Degility-Parcours) Aufmerksamkeit
Der Patient achtet nicht nur auf sich, sondern zusätzlich noch auf den Hund und kann über den Hund Rückschlüsse auf eigenes Verhalten ziehen
Vertrauensaufbau
Der Patient kann mit dem Hund die Welt erkunden und über den Hund Vertrauen zu anderen Menschen aufbauen.
Basale Stimulation
Der Hund leckt z. B. Ketchup von der Hand, der Patient kuschelt sich an den Hund, der Patient fühlt Körpergrenzen und lässt Körpernähe zu.
Mobilisation
Mit dem Hund spazieren gehen, wenn man es für sich selbst nicht tun würde, sich nach einem Ball bücken, etc
Motivation
Ein wedelnder Hund freut sich (aus der Sicht des Patienten) und ist dankbar, wenn man sich mit ihm beschäftigt - wer kann da nein sagen?
Grobmotorik
Der Patient kann z.B. einen Ball werfen und beim Zurückbringen wieder aufnehmen.
Feinmotorik
Der Patient kann z.B. verstecken, die Futterschlange auf den Hund zurollen, Leckerchen nach Größe und Form sortieren.
Angstabbau
Der Patient kann sich gemeinsam mit dem Hund Situationen stellen und diese bewältigen.
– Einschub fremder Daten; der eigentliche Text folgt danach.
-- ==== Sys2Proof/Laws/State.lean ====
section
/-! SUPPORT. What each single-field update of State does to each field: one lemma per field per update. -/

namespace Sys2Proof.Machine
Verbesserung des Sozialverhaltens
Der Patient muss Absprachen treffen, warten, bis er an der Reihe ist und Rücksicht nehmen, nicht nur auf den Hund, auch auf andere Teilnehmer der Einheit.
Soziale Kompetenz stärken
Der Patient kann durch den Umgang mit dem Hund ohne Druck Regeln, Werte und Normen lernen, die später leicht übertragen werden können.
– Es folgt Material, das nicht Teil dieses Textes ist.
/-- TV-INT-3: IRQ serviced when I=0. -/
theorem test_TV_INT_3 :
    (stepped ({ ram [(0x8000, 0xEA), (0xFFFB, 0x90), (0xFFFD, 0x80), (0xFFFF, 0xA0)] with p := unpack 0x20, irqPending := true })).map (fun t => (([t.sp, pack t.p], [t.irqPending, t.irqRunning]), t.pc, t.cycles, writes t)) =
      some (([0xFA, 0x24], [false, true]), 0xA000, 14, [(0x01FD, 0x80), (0x01FC, 0x00), (0x01FB, 0x20)]) := by decide

/-- TV-INT-4: NMI and IRQ both pending: NMI wins, IRQ stays pending. -/
theorem test_TV_INT_4 :
    (stepped ({ ram [(0x8000, 0xEA), (0xFFFB, 0x90), (0xFFFD, 0x80), (0xFFFF, 0xA0)] with p := unpack 0x20, nmiPending := true, irqPending := true })).map (fun t => (([t.sp, pack t.p], [t.nmiPending, t.nmiRunning]), t.pc, t.cycles, writes t)) =
      some (([0xFA, 0x24], [false, true]), 0x9000, 14, [(0x01FD, 0x80), (0x01FC, 0x00), (0x01FB, 0x20)]) := by decide

/-- TV-INT-5: NMI during an IRQ handler (IrqRunning=1, I=1). -/
theorem test_TV_INT_5 :
    (stepped ({ ram [(0xA000, 0xEA), (0xFFFB, 0x90), (0xFFFD, 0xA0), (0xFFFF, 0xA0)] with sp := 0xFA, nmiPending := true, irqRunning := true })).map (fun t => (([t.sp, pack t.p], [t.nmiPending, t.nmiRunning]), t.pc, t.cycles, writes t)) =
      some (([0xF7, 0x24], [false, true]), 0x9000, 14, [(0x01FA, 0xA0), (0x01F9, 0x00), (0x01F8, 0x24)]) := by decide

/-- TV-INT-6: Vectoring with SP=$01 wraps. -/
theorem test_TV_INT_6 :
    (stepped ({ ram [(0x8000, 0xEA), (0xFFFB, 0x90), (0xFFFD, 0x80), (0xFFFF, 0xA0)] with sp := 0x01, p := unpack 0x20, irqPending := true })).map (fun t => (([t.sp, pack t.p], [t.irqPending, t.irqRunning]), t.pc, t.cycles, writes t)) =
      some (([0xFE, 0x24], [false, true]), 0xA000, 14, [(0x0101, 0x80), (0x0100, 0x00), (0x01FF, 0x20)]) := by decide

/-- TV-INT-7: Vector is the cached one, not current memory. -/
theorem test_TV_INT_7 :
    (stepped (memoryChange 0xFFFB 0xB0 (memoryChange 0xFFFA 0x00 ({ ram [(0x8000, 0xEA), (0xFFFB, 0x90), (0xFFFD, 0x80), (0xFFFF, 0xA0)] with nmiPending := true })))).map (fun t => (([t.sp, pack t.p], [t.nmiPending, t.nmiRunning]), t.pc, t.cycles, writes t)) =
      some (([0xFA, 0x24], [false, true]), 0x9000, 14, [(0x01FD, 0x80), (0x01FC, 0x00), (0x01FB, 0x24)]) := by decide

/-- TV-INT-8: Interrupt is taken before an illegal opcode at PC. -/
theorem test_TV_INT_8 :
    (stepped ({ ram [(0x8000, 0x02), (0xFFFB, 0x90), (0xFFFD, 0x80), (0xFFFF, 0xA0)] with p := unpack 0x20, irqPending := true })).map (fun t => (([t.sp, pack t.p], [t.irqPending, t.irqRunning]), t.pc, t.cycles, writes t)) =
      some (([0xFA, 0x24], [false, true]), 0xA000, 14, [(0x01FD, 0x80), (0x01FC, 0x00), (0x01FB, 0x20)]) := by decide

/-- TV-ILL-1: illegal byte $02. -/
theorem test_TV_ILL_1 :
    (stepped ({ ram [(0x8000, 0x02), (0xFFFD, 0x80)] with a := 0x11 })).map (fun t => ([t.a, pack t.p], t.pc, t.cycles, t.fault)) =
      some ([0x11, 0x24], 0x8000, 7, some (.illegalOpcode 0x8000 0x02)) := by decide

/-- TV-ILL-2: illegal byte $AB. -/
theorem test_TV_ILL_2 :
    (stepped ({ ram [(0x8000, 0xAB), (0xFFFD, 0x80)] with a := 0x11 })).map (fun t => ([t.a, pack t.p], t.pc, t.cycles, t.fault)) =
      some ([0x11, 0x24], 0x8000, 7, some (.illegalOpcode 0x8000 0xAB)) := by decide

/-- TV-ILL-3: illegal byte $9C. -/
theorem test_TV_ILL_3 :
    (stepped ({ ram [(0x8000, 0x9C), (0xFFFD, 0x80)] with a := 0x11 })).map (fun t => ([t.a, pack t.p], t.pc, t.cycles, t.fault)) =
      some ([0x11, 0x24], 0x8000, 7, some (.illegalOpcode 0x8000 0x9C)) := by decide

/-! ### withFetchWord -/

/-- The word is fetched as the first instruction after reset: LDA #$42 as bits $42A9. -/
theorem test_withFetchWord :
    (stepped (State.reset.withFetchWord 16 0x42A9)).map (fun t => (t.a, t.pc, t.cycles)) = some (0x42, 0x0002, 9) := by
  decide

/-- An operand above the row's bits is zero: ROR abs in 8 bits rotates the byte at $0000. -/
theorem test_withFetchWord_short :
    (stepped (State.reset.withFetchWord 8 0x6E)).map (fun t => (writes t, t.pc)) = some ([(0x0000, 0x37)], 0x0003) := by
  decide

/-- R374: Reset leaves memory alone and clears a recorded fault. -/
theorem test_reset_after_fault :
    (stepped (ram [(0x8000, 0x02), (0xFFFD, 0x80)])).map (fun t => ((hostReset t).fault, (hostReset t).mem == t.mem)) =
      some (none, true) := by decide

/-- R341: the stall budget, and a call that may not be made. -/
theorem test_stall :
    ((consumeStall 2 (addStall 3 (ram []))).map (fun s => s.stallCycles), consumeStall 4 (addStall 3 (ram []))) =
      (some 1, none) := by decide

/-! ### A witness for the hypotheses of every statement that has any -/

/-- A state to meet hypotheses in: a pointer to $9081 at $10, another that wraps at $FF, vectors $A000, $8000 and $C000. -/
def sample : State :=
  ram [(0x0010, 0x81), (0x0011, 0x90), (0x00FF, 0x10), (0x9081, 0x05), (0xFFFB, 0xA0), (0xFFFD, 0x80), (0xFFFF, 0xC0)]

/-- `sample` with the parameter `SourceHeuristic`. -/
def sampleHeuristic : State := { sample with params := { sample.params with pcUpdate := .sourceHeuristic } }

/-- `sample` under the host oracle. -/
def sampleOracle : State := { sample with params := { sample.params with memory := .hostOracle } }

/-- `sample` with a byte at PC. -/
def sampleWith (b : Byte) : State := { sample with mem := sample.mem.store 0x8000 b }

/-- Whether the first hypothesis of a reading statement can be met. -/
def readsData (i : Instr) (s : State) : Bool := (dataRead i.form s).isSome

/-- Whether the first hypothesis of a storing statement can be met. -/
def hasStoreAddress (i : Instr) (s : State) : Bool := (storeAddress i.form s).isSome

/-- Whether an instruction answers a next state of which `f` holds. -/
def answers (i : Instr) (s : State) (f : State → Bool) : Bool :=
  match exec i s with
  | .next t => f t
  | .fault _ => false
  | .refused _ => false

/-- Whether a Step answers a next state of which `f` holds. -/
def steps (s : State) (f : State → Bool) : Bool :=
  match step s with
  | .next t => f t
  | .fault _ => false
  | .refused _ => false

/-- The branches and whether each is taken, as the statements list them. -/
def branchesAt (s : State) (off : Byte) : List (Instr × Bool) :=
  [(Instr.bcc off, !s.p.c), (Instr.bcs off, s.p.c), (Instr.beq off, s.p.z), (Instr.bmi off, s.p.n),
    (Instr.bne off, !s.p.z), (Instr.bpl off, !s.p.n), (Instr.bvc off, !s.p.v), (Instr.bvs off, s.p.v)]

/-- Both clauses. -/
theorem witness_EncodeOfDecodeIsTheBytes :
    (decode [0xA9, 0x42, 0xEA] = .ok (.ldaImm 0x42, [0xEA]) ∧ Instr.ldaImm 0x42 ≠ .brk) ∧
    decode [0x00, 0xFF] = .ok (.brk, []) := ⟨⟨rfl, by decide⟩, rfl⟩

/-- An instruction of three bytes, and BRK. -/
theorem witness_LengthIsAFunctionOfTheOpcode :
    (opcodeTable 0xBD = some ⟨.lda, .absx, 3, 4, true, false⟩ ∧ decode [0xBD, 0x34, 0x12] = .ok (.ldaAbsx 0x1234, [])) ∧
    (opcodeTable 0x00 = some ⟨.brk, .imp, 2, 7, false, false⟩ ∧ decode [0x00, 0x34] = .ok (.brk, [])) := ⟨⟨rfl, rfl⟩, rfl, rfl⟩

/-- Both sides at the first and the last byte of the list, and neither side at a mapped one. -/
theorem witness_UnmappedBytesAreIllegal :
    (reads [0x02] = some (.illegal02, []) ∧ Instr.illegal02.mnemonic = none ∧ 0x02 ∈ unmappedBytes) ∧
    (reads [0xBB] = some (.illegalBB, []) ∧ Instr.illegalBB.mnemonic = none ∧ 0xBB ∈ unmappedBytes) ∧
    Instr.brk.mnemonic = some .brk ∧ 0x00 ∉ unmappedBytes := by decide

/-- Plain memory. -/
theorem witness_StepRunsTheDecodedInstruction :
    sample.fault = none ∧ serviceable sample = false ∧
    reads [sample.byteAt sample.pc, sample.byteAt (sample.pc + 1), sample.byteAt (sample.pc + 2)] = some (.brk, [0x00]) := by decide

/-- Three bytes always hold a whole instruction. -/
theorem decodes_three (a b c : Byte) : ∃ i rest, decode [a, b, c] = .ok (i, rest) := by
  cases h : decodeOpcode a with
  | bare i => cases g : hasSignature a <;> simp [decode, h, g]
  | byte f => simp [decode, h]
  | word f => simp [decode, h]

/-- The host oracle: whatever three bytes it answers, they decode. -/
theorem witness_StepRunsTheDecodedInstruction_oracle :
    sampleOracle.fault = none ∧ serviceable sampleOracle = false ∧
    ∃ i rest, decode [Config.portDraw 0, Config.portDraw 1, Config.portDraw 2] = .ok (i, rest) :=
  ⟨by decide, by decide, decodes_three _ _ _⟩

/-- Each clause. -/
theorem witness_LoadResult :
    readsData (Instr.ldaIndy 0x10) sample = true ∧ (Instr.ldaIndy 0x10).opcode ∈ ([0xA1, 0xA5, 0xA9, 0xAD, 0xB1, 0xB5, 0xB9, 0xBD] : List Byte) ∧
    readsData (Instr.ldxImm 0x00) sample = true ∧ (Instr.ldxImm 0x00).opcode ∈ ([0xA2, 0xA6, 0xAE, 0xB6, 0xBE] : List Byte) ∧
    readsData (Instr.ldyAbsx 0xFFFF) sample = true ∧ (Instr.ldyAbsx 0xFFFF).opcode ∈ ([0xA0, 0xA4, 0xAC, 0xB4, 0xBC] : List Byte) ∧
    readsData (Instr.laxZpy 0xFF) sample = true ∧ (Instr.laxZpy 0xFF).opcode ∈ ([0xA3, 0xA7, 0xAF, 0xB3, 0xB7, 0xBF] : List Byte) := by decide

/-- Each clause. -/
theorem witness_StoreResult :
    hasStoreAddress (Instr.staIndx 0xFF) sample = true ∧ (Instr.staIndx 0xFF).opcode ∈ ([0x81, 0x85, 0x8D, 0x91, 0x95, 0x99, 0x9D] : List Byte) ∧
    hasStoreAddress (Instr.stxZpy 0xFF) sample = true ∧ (Instr.stxZpy 0xFF).opcode ∈ ([0x86, 0x8E, 0x96] : List Byte) ∧
    hasStoreAddress (Instr.styAbs 0xFFFF) sample = true ∧ (Instr.styAbs 0xFFFF).opcode ∈ ([0x84, 0x8C, 0x94] : List Byte) ∧
    hasStoreAddress (Instr.saxZp 0x00) sample = true ∧ (Instr.saxZp 0x00).opcode ∈ ([0x83, 0x87, 0x8F, 0x97] : List Byte) := by decide

/-- Each clause. -/
theorem witness_TransferResult :
    (Instr.tax).opcode = 0xAA ∧
    (Instr.tay).opcode = 0xA8 ∧
    (Instr.txa).opcode = 0x8A ∧
    (Instr.tya).opcode = 0x98 ∧
    (Instr.tsx).opcode = 0xBA ∧
    (Instr.txs).opcode = 0x9A := by decide

/-- An immediate and a memory operand. -/
theorem witness_AdcResult :
    readsData (Instr.adcImm 0xFF) sample = true ∧ (Instr.adcImm 0xFF).opcode ∈ ([0x61, 0x65, 0x69, 0x6D, 0x71, 0x75, 0x79, 0x7D] : List Byte) ∧
    readsData (Instr.adcIndy 0x10) sample = true ∧ (Instr.adcIndy 0x10).opcode ∈ ([0x61, 0x65, 0x69, 0x6D, 0x71, 0x75, 0x79, 0x7D] : List Byte) := by decide

/-- The official and the alias opcode. -/
theorem witness_SbcResult :
    readsData (Instr.sbcImm 0x00) sample = true ∧ (Instr.sbcImm 0x00).opcode ∈ ([0xE1, 0xE5, 0xE9, 0xEB, 0xED, 0xF1, 0xF5, 0xF9, 0xFD] : List Byte) ∧
    readsData (Instr.sbcImmEB 0xFF) sample = true ∧ (Instr.sbcImmEB 0xFF).opcode ∈ ([0xE1, 0xE5, 0xE9, 0xEB, 0xED, 0xF1, 0xF5, 0xF9, 0xFD] : List Byte) := by decide

/-- Both clauses, at the ends of the signed range. -/
theorem witness_OverflowFlagIsSignedOverflow :
    answers (.adcImm 0x80) { sample with a := 0x80 } (fun t => t.p.v) = true ∧
    answers (.sbcImm 0x7F) { sample with a := 0x80 } (fun t => t.p.v) = true ∧
    answers (.adcImm 0x7F) { sample with a := 0x80 } (fun t => !t.p.v) = true := by decide

/-- Each clause. -/
theorem witness_LogicResult :
    readsData (Instr.andImm 0x0F) sample = true ∧ (Instr.andImm 0x0F).opcode ∈ ([0x21, 0x25, 0x29, 0x2D, 0x31, 0x35, 0x39, 0x3D] : List Byte) ∧
    readsData (Instr.oraZp 0x10) sample = true ∧ (Instr.oraZp 0x10).opcode ∈ ([0x01, 0x05, 0x09, 0x0D, 0x11, 0x15, 0x19, 0x1D] : List Byte) ∧
    readsData (Instr.eorIndy 0xFF) sample = true ∧ (Instr.eorIndy 0xFF).opcode ∈ ([0x41, 0x45, 0x49, 0x4D, 0x51, 0x55, 0x59, 0x5D] : List Byte) := by decide

/-- Both opcodes. -/
theorem witness_BitResult :
    readsData (Instr.bitZp 0x10) sample = true ∧ (Instr.bitZp 0x10).opcode ∈ ([0x24, 0x2C] : List Byte) ∧
    readsData (Instr.bitAbs 0xFFFF) sample = true ∧ (Instr.bitAbs 0xFFFF).opcode ∈ ([0x24, 0x2C] : List Byte) := by decide

/-- Each clause. -/
theorem witness_CompareResult :
    readsData (Instr.cmpImm 0x00) sample = true ∧ (Instr.cmpImm 0x00).opcode ∈ ([0xC1, 0xC5, 0xC9, 0xCD, 0xD1, 0xD5, 0xD9, 0xDD] : List Byte) ∧
    readsData (Instr.cpxZp 0xFF) sample = true ∧ (Instr.cpxZp 0xFF).opcode ∈ ([0xE0, 0xE4, 0xEC] : List Byte) ∧
    readsData (Instr.cpyAbs 0x9081) sample = true ∧ (Instr.cpyAbs 0x9081).opcode ∈ ([0xC0, 0xC4, 0xCC] : List Byte) := by decide

/-- Each clause. -/
theorem witness_IncrementDecrementMemoryResult :
    hasStoreAddress (Instr.incAbsx 0xFFFF) sample = true ∧ (Instr.incAbsx 0xFFFF).opcode ∈ ([0xE6, 0xEE, 0xF6, 0xFE] : List Byte) ∧
    hasStoreAddress (Instr.decZp 0x00) sample = true ∧ (Instr.decZp 0x00).opcode ∈ ([0xC6, 0xCE, 0xD6, 0xDE] : List Byte) := by decide

/-- Each clause. -/
theorem witness_IncrementDecrementRegisterResult :
    (Instr.inx).opcode = 0xE8 ∧
    (Instr.iny).opcode = 0xC8 ∧
    (Instr.dex).opcode = 0xCA ∧
    (Instr.dey).opcode = 0x88 := by decide

/-- Each clause. -/
theorem witness_ShiftAccumulatorResult :
    (Instr.aslAcc).opcode = 0x0A ∧
    (Instr.lsrAcc).opcode = 0x4A ∧
    (Instr.rolAcc).opcode = 0x2A ∧
    (Instr.rorAcc).opcode = 0x6A := by decide

/-- Each clause. -/
theorem witness_ShiftMemoryResult :
    hasStoreAddress (Instr.aslZp 0x10) sample = true ∧ (Instr.aslZp 0x10).opcode ∈ ([0x06, 0x0E, 0x16, 0x1E] : List Byte) ∧
    hasStoreAddress (Instr.lsrZpx 0xFF) sample = true ∧ (Instr.lsrZpx 0xFF).opcode ∈ ([0x46, 0x4E, 0x56, 0x5E] : List Byte) ∧
    hasStoreAddress (Instr.rolAbs 0x9081) sample = true ∧ (Instr.rolAbs 0x9081).opcode ∈ ([0x26, 0x2E, 0x36, 0x3E] : List Byte) ∧
    hasStoreAddress (Instr.rorAbsx 0xFFFF) sample = true ∧ (Instr.rorAbsx 0xFFFF).opcode ∈ ([0x66, 0x6E, 0x76, 0x7E] : List Byte) := by decide

/-- Not taken; taken to itself, and at both ends of the offset; taken under SourceHeuristic. -/
theorem witness_BranchResult :
    (sample.p.c = false ∧ (Instr.bcs 0x10, sample.p.c) ∈ branchesAt sample 0x10) ∧
    ((Instr.bcc 0xFE, !sample.p.c) ∈ branchesAt sample 0xFE ∧ (!sample.p.c) = true ∧ sample.params.pcUpdate = .architectural) ∧
    ((Instr.bne 0x80, !sample.p.z) ∈ branchesAt sample 0x80 ∧ (!sample.p.z) = true ∧ page (sample.pc + 2) ≠ page (sample.pc + 2 + BitVec.signExtend 16 (0x80 : Byte))) ∧
    ((Instr.bvc 0x7F, !sample.p.v) ∈ branchesAt sample 0x7F ∧ (!sample.p.v) = true ∧ page (sample.pc + 2) = page (sample.pc + 2 + BitVec.signExtend 16 (0x7F : Byte))) ∧
    ((Instr.bpl 0x00, !sampleHeuristic.p.n) ∈ branchesAt sampleHeuristic 0x00 ∧ (!sampleHeuristic.p.n) = true ∧
      sampleHeuristic.pc + 2 + BitVec.signExtend 16 (0x00 : Byte) ≠ sampleHeuristic.pc) := by decide

/-- Each clause: a branch of offset $FE, RTS, RTI, BRK and JMP (abs) to their own address, and two modes that agree. -/
theorem witness_SelfTransferUnderSourceHeuristic :
    sampleHeuristic.params.pcUpdate = .sourceHeuristic ∧
    ((Instr.bcc 0xFE, !sampleHeuristic.p.c) ∈ branchesAt sampleHeuristic 0xFE ∧ (!sampleHeuristic.p.c) = true ∧
      sampleHeuristic.pc + 2 + BitVec.signExtend 16 (0xFE : Byte) = sampleHeuristic.pc) ∧
    (pop16 { sampleHeuristic with pc := 0x0001 }).1 + 1 = 0x0001 ∧
    (pop16 (pop { sampleHeuristic with pc := 0x0000 }).2).1 = 0x0000 ∧
    ({ sampleHeuristic with pc := 0xC000 } : State).irqAddress = 0xC000 ∧
    (readWordBug 0x0010 { sampleHeuristic with pc := 0x9081 }).1 = 0x9081 ∧
    answers .inx sampleHeuristic (fun _ => true) = true ∧
    answers .inx { sampleHeuristic with params := { sampleHeuristic.params with pcUpdate := .architectural } }
      (fun u => u.pc != sampleHeuristic.pc) = true := by decide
Erhöhung der Teamfähigkeit
Mensch und Tier arbeiten zusammen, bauen eine Beziehung auf, wodurch die Skepsis in einer Gruppe zu arbeiten abnimmt, Patienten bauen Häuser für den Hund, kochen, spielen etc.
Entspannung
Der Patient kann mit dem Hund kuscheln und schmusen. Sich an den Hund lehnen und sich entspannen, den Hund beim Spielen beobachten, mit ihm raus in die Natur gehen.
Visuelle Wahrnehmung
Der Hund wird beobachtet. Was macht der Hund, im Hellen aber auch mit Leuchthalsband im Dunkeln.
Auditive Wahrnehmung
Der Hund läuft mit einer Klingel und muss geortet werden. Oder er läuft ohne Klingel und man muss konzentriert lauschen. Was macht der Hund gerade?
Regelakzeptanz
Auch beim Hund müssen Regeln beachtet werden, diese müssen verstanden werden und lassen sich hinterher leicht auf andere soziale Situationen anwenden. Mit dem Hund lassen sich Regeln bildlich verdeutlichen und spielerisch umsetzen, das Gelernte wird dann auf andere Menschen übertragen.
Sprachanregung
Über den Hund reden, sich Geschichten erzählen lassen, den Hund mit Tricks in die Geschichten einbauen.
Realitätsbewusstsein
Der Hund hält Patienten durch Körperkontakt bei der Sache. Er hat Bedürfnisse, um die man sich kümmern muss.
Stimmung verbessern
Der Hund darf Fehler machen und spielt den Clown, er ist immer empathisch und bereit unvoreingenommen zu spielen und er reagiert auf Stimmungen.
Durchsetzungsvermögen
Mit dem Hund „nein“ sagen üben, lernen, das Worte eine Auswirkung haben.
Körperspannung
Spastiken lockern durch Lagerung am Hund, Hund sucht Leckerchen in Körpernähe, Hund leckt und lockert somit bestimmte Körperstellen, zum Herstellen von Körperspannung wird z. B.
Spielzeug gerollt.
Trauerbewältigung
Nähe, Empathie, Trost durch Körperkontakt und Körpernähe, der Hund als Zuhörer,
Geheimnisbewahrer, Freund. Auch zaubert ein Hund schnell einmal ein Lächeln ins Gesicht. Der Hund wertet und verurteilt nicht. (Therapiehunde, O.J.)